Of course, predicting rates is a marvellous way to discover that the rate market has a dark sense of humour.
Really, the only shot one has of locking in at the “right time” is to be early and bet that they’re
reading inflation correctly
.
Historically, mortgagors have the most success locking in:
- After a big rate-cut cycle
- After rates have bottomed out for a while
- As inflation shows signs of heating up again
- With two-year Canadian bond yields rising meaningfully above the Bank of Canada’s overnight rate.
When a supply shock like the current one hits, it can pour gasoline on inflation practically overnight, improving rate lock odds even further.

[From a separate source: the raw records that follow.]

-- ==== Sys2Proof/Tests/Slice0.lean ====
section
/-! SUPPORT. The model's own tests: expected results are the vectors of spec/95_test_vectors.md (their names stand in the
docstrings), under its illustrative configuration EX1, which is not the hardware's (decision D26); and for each statement a
witness that its hypotheses can be met. -/

namespace Sys2Proof.Tests

open Sys2Proof Sys2Proof.Machine

/-! ### EX1 and small states -/

/-- The configuration EX1 of spec/95_test_vectors.md section 0. -/
def ex1 : Cfg where
  cal := ⟨0x08, 0x88, 0xE8, 0xC8, 0x0F, 0x8F, 0xEF, 0xCF, 0xFF⟩
  cmdB0Probe := 0x00
  cmdB0Origin := 0x04
  cmdB0Poll := 0x04
  axes := ⟨⟨0x80, 0x00, 0xFF, 0x40, 0xC0⟩, ⟨0x80, 0x00, 0xFF, 0x40, 0xC0⟩, ⟨0x80, 0x00, 0xFF⟩, ⟨0x80, 0x00, 0xFF⟩⟩
  tStop := 0

/-- EX1 with two equal calibration bytes (V-C5). -/
def badCal : Cfg := { ex1 with cal := { ex1.cal with b := ex1.cal.c } }

/-- Every readiness condition holds; the received byte is `p`, the inputs are `m`. -/
def ready (p : PByte) (m : Snapshot) : Inputs := ⟨true, p, true, true, m⟩

/-- No readiness condition holds. -/
def quiet : Inputs := ⟨false, 0, false, false, Snapshot.neutral⟩

/-- EX1 at reset, moved to phase `ph`, with the inputs `e` now and at the next moment. -/
def atPhase (ph : Phase) (e : Inputs) : State :=
  { State.reset with cfg := ex1, ph := ph, rxen := receiverPhase ph, inputs := e, upcoming := [e] }

/-- `atPhase` with the logical bytes `v0`, `v1`, `v2` in the slots. -/
def withSlots (v0 v1 v2 : LByte) (s : State) : State :=
  { s with slot0 := groupOf v0, slot1 := groupOf v1, slot2 := groupOf v2 }

/-- In `RX(4)` after the four symbols of `v0`, with byte `p` waiting. -/
def shortEnd (v0 : LByte) (p : PByte) : State := withSlots v0 0 0 (atPhase (.rx 4) (ready p Snapshot.neutral))

/-- In `RX(12)` after the twelve symbols of `v0`, `v1`, `v2`, with byte `p` waiting. -/
def longEnd (v0 v1 v2 : LByte) (p : PByte) : State :=
  withSlots v0 v1 v2 (atPhase (.rx 12) (ready p Snapshot.neutral))

/-- In `TX(j)` with an ID3 frame. -/
def sending (j : Fin 40) : State :=
  { atPhase (.tx j) (ready 0 Snapshot.neutral) with cmd := .probe, frame := idFrame State.reset.frame, flen := .id3 }

/-- In `REFRESH` for `c`, with the inputs `m`. -/
def refreshing (c : Cmd) (m : Snapshot) : State := { atPhase .refresh (ready 0 m) with cmd := c }

/-- The next state, if there is one. -/
def nextOf (o : Host.Outcome State Fault Refusal) : Option State :=
  match o with
  | .next t => some t
  | .fault _ => none
  | .refused _ => none

/-- `f` of the next state. -/
def see {α : Type} (f : State → α) (o : Host.Outcome State Fault Refusal) : Option α := (nextOf o).map f

/-! ### Configuration -/

theorem test_ex1_wf : ex1.wf = true := by decide
/-- V-C5, R93. -/
theorem test_equal_cal_refused : badCal.wf = false := by decide
/-- R5: the probe and origin constants differ. -/
theorem test_equal_probe_origin_refused : ({ ex1 with cmdB0Origin := 0x00 } : Cfg).wf = false := by decide
/-- R5, R137: tilt differs from full, on both axes and in both directions. -/
theorem test_tilt_equal_full_refused :
    ({ ex1 with axes := { ex1.axes with mx := { ex1.axes.mx with tiltNeg := 0x00 } } } : Cfg).wf = false ∧
    ({ ex1 with axes := { ex1.axes with my := { ex1.axes.my with tiltPos := 0xFF } } } : Cfg).wf = false := by decide
/-- U13: step refuses such a configuration by name. -/
theorem test_step_refuses_bad_cfg :
    step { atPhase (.rx 0) quiet with cfg := badCal } = .refused .configuration := rfl

/-! ### WellFormed: an ill-formed term for each check -/

theorem test_unknownShort_not_probe : (Instr.unknownShort (groupOf 0x00)).wf ex1 = false := by decide
theorem test_unknownShort_not_origin : (Instr.unknownShort (groupOf 0x04)).wf ex1 = false := by decide
theorem test_unknownLong_fifth_not_stop :
    (Instr.unknownLong (groupOf 0x00) ⟨.sym .stop, .invalid, .invalid, .invalid⟩ (groupOf 0) .invalid).wf ex1 = false := by
  decide
theorem test_unknownLong_not_poll0 :
    (Instr.unknownLong (groupOf 0x04) (groupOf 0x0F) (groupOf 0x00) (.sym .stop)).wf ex1 = false := by decide
theorem test_unknownLong_not_poll1 :
    (Instr.unknownLong (groupOf 0x04) (groupOf 0x0F) (groupOf 0x01) .invalid).wf ex1 = false := by decide
theorem test_decode_rows_ill_formed :
    (Instr.decodeS00 0xE8).wf ex1 = false ∧ (Instr.decodeS01 0x08).wf ex1 = false ∧
    (Instr.decodeS10 0xEF).wf ex1 = false ∧ (Instr.decodeS11 0x0F).wf ex1 = false ∧
    (Instr.decodeStop 0xFE).wf ex1 = false ∧ (Instr.decodeInvalid 0xFF).wf ex1 = false := by decide

/-! ### Decoding, each constructor by a word written out from the spec -/

/-- V-P1, V-P2: `00 00 00 00 S`, `00 00 01 00 S`. -/
theorem test_decode_short_commands :
    decode ex1 (.stream [.sym .s00, .sym .s00, .sym .s00, .sym .s00, .sym .stop]) = .ok .probe ∧
    decode ex1 (.stream [.sym .s00, .sym .s00, .sym .s01, .sym .s00, .sym .stop]) = .ok .probeOrigin := ⟨rfl, rfl⟩
/-- V-P3: `00 00 01 00 / 00 00 11 11 / 00 00 00 00 / S`. -/
theorem test_decode_poll0 :
    decode ex1 (.stream [.sym .s00, .sym .s00, .sym .s01, .sym .s00, .sym .s00, .sym .s00, .sym .s11, .sym .s11,
      .sym .s00, .sym .s00, .sym .s00, .sym .s00, .sym .stop]) = .ok .poll0 := rfl
/-- V-P5: as V-P4 with the thirteenth symbol `11`, which is not examined. -/
theorem test_decode_poll1_thirteenth_not_examined :
    decode ex1 (.stream [.sym .s00, .sym .s00, .sym .s01, .sym .s00, .sym .s00, .sym .s00, .sym .s11, .sym .s11,
      .sym .s00, .sym .s00, .sym .s00, .sym .s01, .sym .s11]) = .ok .poll1 := rfl
/-- V-P13: `00 S 00 00 S`. -/
theorem test_decode_unknown_short :
    decode ex1 (.stream [.sym .s00, .sym .stop, .sym .s00, .sym .s00, .sym .stop])
      = .ok (.unknownShort ⟨.sym .s00, .sym .stop, .sym .s00, .sym .s00⟩) := rfl
/-- V-P11: `00 00 01 00 / X 00 11 11 / 00 00 00 00 / S`; `INVALID` at index 4 is not `STOP`. -/
theorem test_decode_unknown_long :
    decode ex1 (.stream [.sym .s00, .sym .s00, .sym .s01, .sym .s00, .invalid, .sym .s00, .sym .s11, .sym .s11,
      .sym .s00, .sym .s00, .sym .s00, .sym .s00, .sym .stop])
      = .ok (.unknownLong (groupOf 0x04) ⟨.invalid, .sym .s00, .sym .s11, .sym .s11⟩ (groupOf 0x00) (.sym .stop)) := rfl
/-- V-C1: the decode rows on the bytes of EX1. -/
theorem test_decode_phys :
    [0x08, 0x88, 0xE8, 0xC8, 0x0F, 0x8F, 0xEF, 0xCF, 0xFF, 0x00, 0x09, 0xFE, 0x80].map (decodePhys ex1.cal) =
      [.decodeS00 0x08, .decodeS00 0x88, .decodeS01 0xE8, .decodeS01 0xC8, .decodeS10 0x0F, .decodeS10 0x8F,
       .decodeS11 0xEF, .decodeS11 0xCF, .decodeStop 0xFF, .decodeInvalid 0x00, .decodeInvalid 0x09,
       .decodeInvalid 0xFE, .decodeInvalid 0x80] := by decide
/-- The encode rows and the PAIR row. -/
theorem test_decode_other_rows :
    [Sym.s00, .s01, .s10, .s11, .stop].map decodeSymRow =
      [.encodeS00, .encodeS01, .encodeS10, .encodeS11, .encodeStop] ∧
    decode ex1 (.snap Snapshot.neutral) = .ok (.clean Snapshot.neutral) := ⟨by decide, rfl⟩
/-- R73: a stream that ends early, or goes on, is no command. -/
theorem test_decode_rejects :
    decode ex1 (.stream [.sym .s00, .sym .s00, .sym .s01]) = .error .truncated ∧
    decode ex1 (.stream [.sym .s00, .sym .s00, .sym .s00, .sym .s00, .sym .stop, .sym .s00]) = .error .trailing :=
  ⟨rfl, rfl⟩
/-- V-P17: alternates decode alike; what follows the command is left. -/
theorem test_decode_bytes_alternates :
    decodeBytes ex1 [0x88, 0x88, 0xC8, 0x88, 0x88, 0x88, 0xCF, 0xCF, 0x88, 0x88, 0x88, 0xC8, 0xFF, 0x08]
      = .ok (.poll1, [0x08]) := rfl
/-- The rows of spec/opcode_table.json that have a number. -/
theorem test_table_words :
    decodeTableWord 8 0x00 = some .probe ∧ decodeTableWord 8 0x04 = some .probeOrigin ∧
    decodeTableWord 24 0x040F00 = some .poll0 ∧ decodeTableWord 24 0x040F01 = some .poll1 ∧
    decodeTableWord 16 0 = none := ⟨rfl, rfl, rfl, rfl, rfl⟩
/-- V-P7, V-P9: byte 1 = 0x03; byte 0 = 0x40. -/
theorem test_table_words_unknown :
    decodeTableWord 24 0x040300 = some (.unknownLong (groupOf 0x04) (groupOf 0x03) (groupOf 0x00) (.sym .stop)) ∧
    decodeTableWord 8 0x40 = some (.unknownShort (groupOf 0x40)) := ⟨rfl, rfl⟩
/-- V-C4. -/
theorem test_syms :
    symsOf 0x09 = [.s00, .s00, .s10, .s01] ∧ symsOf 0x40 = [.s01, .s00, .s00, .s00] ∧
    symsOf 0xB4 = [.s10, .s11, .s01, .s00] := by decide
/-- R74: the encoder on `POLL 1`. -/
theorem test_encode_poll1 :
    encode ex1 .poll1 = .stream [.sym .s00, .sym .s00, .sym .s01, .sym .s00, .sym .s00, .sym .s00, .sym .s11, .sym .s11,
      .sym .s00, .sym .s00, .sym .s00, .sym .s01, .sym .stop] := by decide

Some rear-view mirror analysis
What goes up usually comes down, and that applies to interest rates, too.
“When
oil shocks end
, bond yields have historically declined sharply,” Alpine Macro’s chief global strategist Chen Zhao said in a recent report.
So, if we do get a few years of rate pain, one should expect it to ease given the recession risk that follows.
Factors like this are why variable rates are best viewed as a roller coaster where the five-year average matters more than the stomach-churning peaks and valleys.
And sometimes, that roller coaster still averages out to a much higher rate than a boring old fixed mortgage. In those cases, hindsight shows how paying for protection would have paid off.
Had you floated your mortgage a few months before the last hike cycle — say, January 2022 — you could have scored a 1.39 per cent variable rate.
That was a whopping 150 basis points lower than the leading 2.89 per cent five-year fixed at the time.
Many of us vividly recall the commentary back then insisting that the upfront variable discount would cushion borrowers through the coming tightening cycle — especially after all the central banker handwaving about “transitory” inflation.
Five years later, borrowers who paid that 1.50 percentage point “insurance premium” for a five-year fixed — and who rode out their terms — were drastically further ahead, to the tune of almost $23,000 on a $300,000 mortgage.
Rate insurance is kind of like home insurance in that sense. You resent every payment until the day your roof caves in, and then you’re a believer.